Stored items:
*** Begin section ***

-- ==== Sys2Proof/Tests/Slice0.lean ====
section
/-!
SUPPORT. Tests: ill-formed terms are refused, the spec's words decode, the spec's examples run, and every hypothesis of a
statement is met by some state. Expected values are the spec's, never the model's.
-/

namespace Sys2Proof.Tests

open Sys2Proof.Machine

/-! ### Well-formed terms -/

theorem test_lsl_is_not_canonical : ¬ WellFormed (.lsl (.ext 0x0050)) := by decide
theorem test_lsla_is_not_canonical : ¬ WellFormed .lsla := by decide
theorem test_lslb_is_not_canonical : ¬ WellFormed .lslb := by decide
theorem test_lsld_is_not_canonical : ¬ WellFormed .lsld := by decide
theorem test_bhs_is_not_canonical : ¬ WellFormed (.bhs 0x10) := by decide
theorem test_blo_is_not_canonical : ¬ WellFormed (.blo 0x10) := by decide
theorem test_asl_is_canonical : WellFormed (.asl (.ext 0x0050)) := by decide

/-! ### Decoding: words written out from the rows of 30_encoding.md R107 and the lists of R95 and R97 -/

/-- Every pair's bytes decode to its instruction and leave nothing over. -/
def decodes (l : List (List Byte × Instr)) : Bool := l.all fun p => decide (decode p.1 = .instr p.2 [])

theorem test_decode_arithmetic_1 : decodes
    [([0x1B], .aba), ([0x3A], .abx), ([0x18, 0x3A], .aby),
      ([0xA9, 0x5C], .adca (.indX 0x5C)), ([0x18, 0xE9, 0x5C], .adcb (.indY 0x5C)), ([0x8B, 0x7A], .adda (.imm 0x7A)),
      ([0xDB, 0x5C], .addb (.dir 0x5C)), ([0xF3, 0x12, 0x34], .addd (.ext 0x1234)), ([0x19], .daa),
      ([0x7A, 0x12, 0x34], .dec (.ext 0x1234)), ([0x4A], .deca), ([0x5A], .decb)] = true := by decide

theorem test_decode_arithmetic_2 : decodes
    [([0x34], .des), ([0x09], .dex), ([0x18, 0x09], .dey),
      ([0x03], .fdiv), ([0x02], .idiv), ([0x18, 0x6C, 0x5C], .inc (.indY 0x5C)),
      ([0x4C], .inca), ([0x5C], .incb), ([0x31], .ins),
      ([0x08], .inx), ([0x18, 0x08], .iny), ([0x3D], .mul)] = true := by decide

theorem test_decode_arithmetic_3 : decodes
    [([0x70, 0x12, 0x34], .neg (.ext 0x1234)), ([0x40], .nega), ([0x50], .negb),
      ([0x10], .sba), ([0xA2, 0x5C], .sbca (.indX 0x5C)), ([0x18, 0xE2, 0x5C], .sbcb (.indY 0x5C)),
      ([0x80, 0x7A], .suba (.imm 0x7A)), ([0xD0, 0x5C], .subb (.dir 0x5C)),
        ([0xB3, 0x12, 0x34], .subd (.ext 0x1234))] = true := by decide

theorem test_decode_logic_1 : decodes
    [([0x84, 0x7A], .anda (.imm 0x7A)), ([0xD4, 0x5C], .andb (.dir 0x5C)), ([0xB5, 0x12, 0x34], .bita (.ext 0x1234)),
      ([0xE5, 0x5C], .bitb (.indX 0x5C)), ([0x11], .cba), ([0x18, 0x6F, 0x5C], .clr (.indY 0x5C)),
      ([0x4F], .clra), ([0x5F], .clrb), ([0xA1, 0x5C], .cmpa (.indX 0x5C)),
      ([0x18, 0xE1, 0x5C], .cmpb (.indY 0x5C)), ([0x63, 0x5C], .com (.indX 0x5C)), ([0x43], .coma)] = true := by decide

theorem test_decode_logic_2 : decodes
    [([0x53], .comb), ([0x1A, 0xA3, 0x5C], .cpd (.indX 0x5C)), ([0xCD, 0xAC, 0x5C], .cpx (.indY 0x5C)),
      ([0x18, 0x8C, 0x12, 0x34], .cpy (.imm 0x1234)), ([0x98, 0x5C], .eora (.dir 0x5C)),
        ([0xF8, 0x12, 0x34], .eorb (.ext 0x1234)),
      ([0xAA, 0x5C], .oraa (.indX 0x5C)), ([0x18, 0xEA, 0x5C], .orab (.indY 0x5C)),
        ([0x18, 0x6D, 0x5C], .tst (.indY 0x5C)),
      ([0x4D], .tsta), ([0x5D], .tstb)] = true := by decide

theorem test_decode_shift_1 : decodes
    [([0x78, 0x12, 0x34], .asl (.ext 0x1234)), ([0x48], .asla), ([0x58], .aslb),
      ([0x05], .asld), ([0x67, 0x5C], .asr (.indX 0x5C)), ([0x47], .asra),
      ([0x57], .asrb), ([0x64, 0x5C], .lsr (.indX 0x5C)), ([0x44], .lsra),
      ([0x54], .lsrb), ([0x04], .lsrd), ([0x18, 0x69, 0x5C], .rol (.indY 0x5C))] = true := by decide

theorem test_decode_shift_2 : decodes
    [([0x49], .rola), ([0x59], .rolb), ([0x18, 0x66, 0x5C], .ror (.indY 0x5C)),
      ([0x46], .rora), ([0x56], .rorb)] = true := by decide

theorem test_decode_branch_1 : decodes
    [([0x24, 0xF0], .bcc 0xF0), ([0x25, 0xF0], .bcs 0xF0), ([0x27, 0xF0], .beq 0xF0),
      ([0x2C, 0xF0], .bge 0xF0), ([0x2E, 0xF0], .bgt 0xF0), ([0x22, 0xF0], .bhi 0xF0),
      ([0x2F, 0xF0], .ble 0xF0), ([0x23, 0xF0], .bls 0xF0), ([0x2D, 0xF0], .blt 0xF0),
      ([0x2B, 0xF0], .bmi 0xF0), ([0x26, 0xF0], .bne 0xF0), ([0x2A, 0xF0], .bpl 0xF0)] = true := by decide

*** End section ***

Up to and including the line with "SUPPORT. Tests: ill-formed", repeat the entries exactly, beginning at their first line.

-- ==== Sys2Proof/Tests/Slice0.lean ====
section
/-!
SUPPORT. Tests: ill-formed terms are refused, the spec's words decode, the spec's examples run, and every hypothesis of a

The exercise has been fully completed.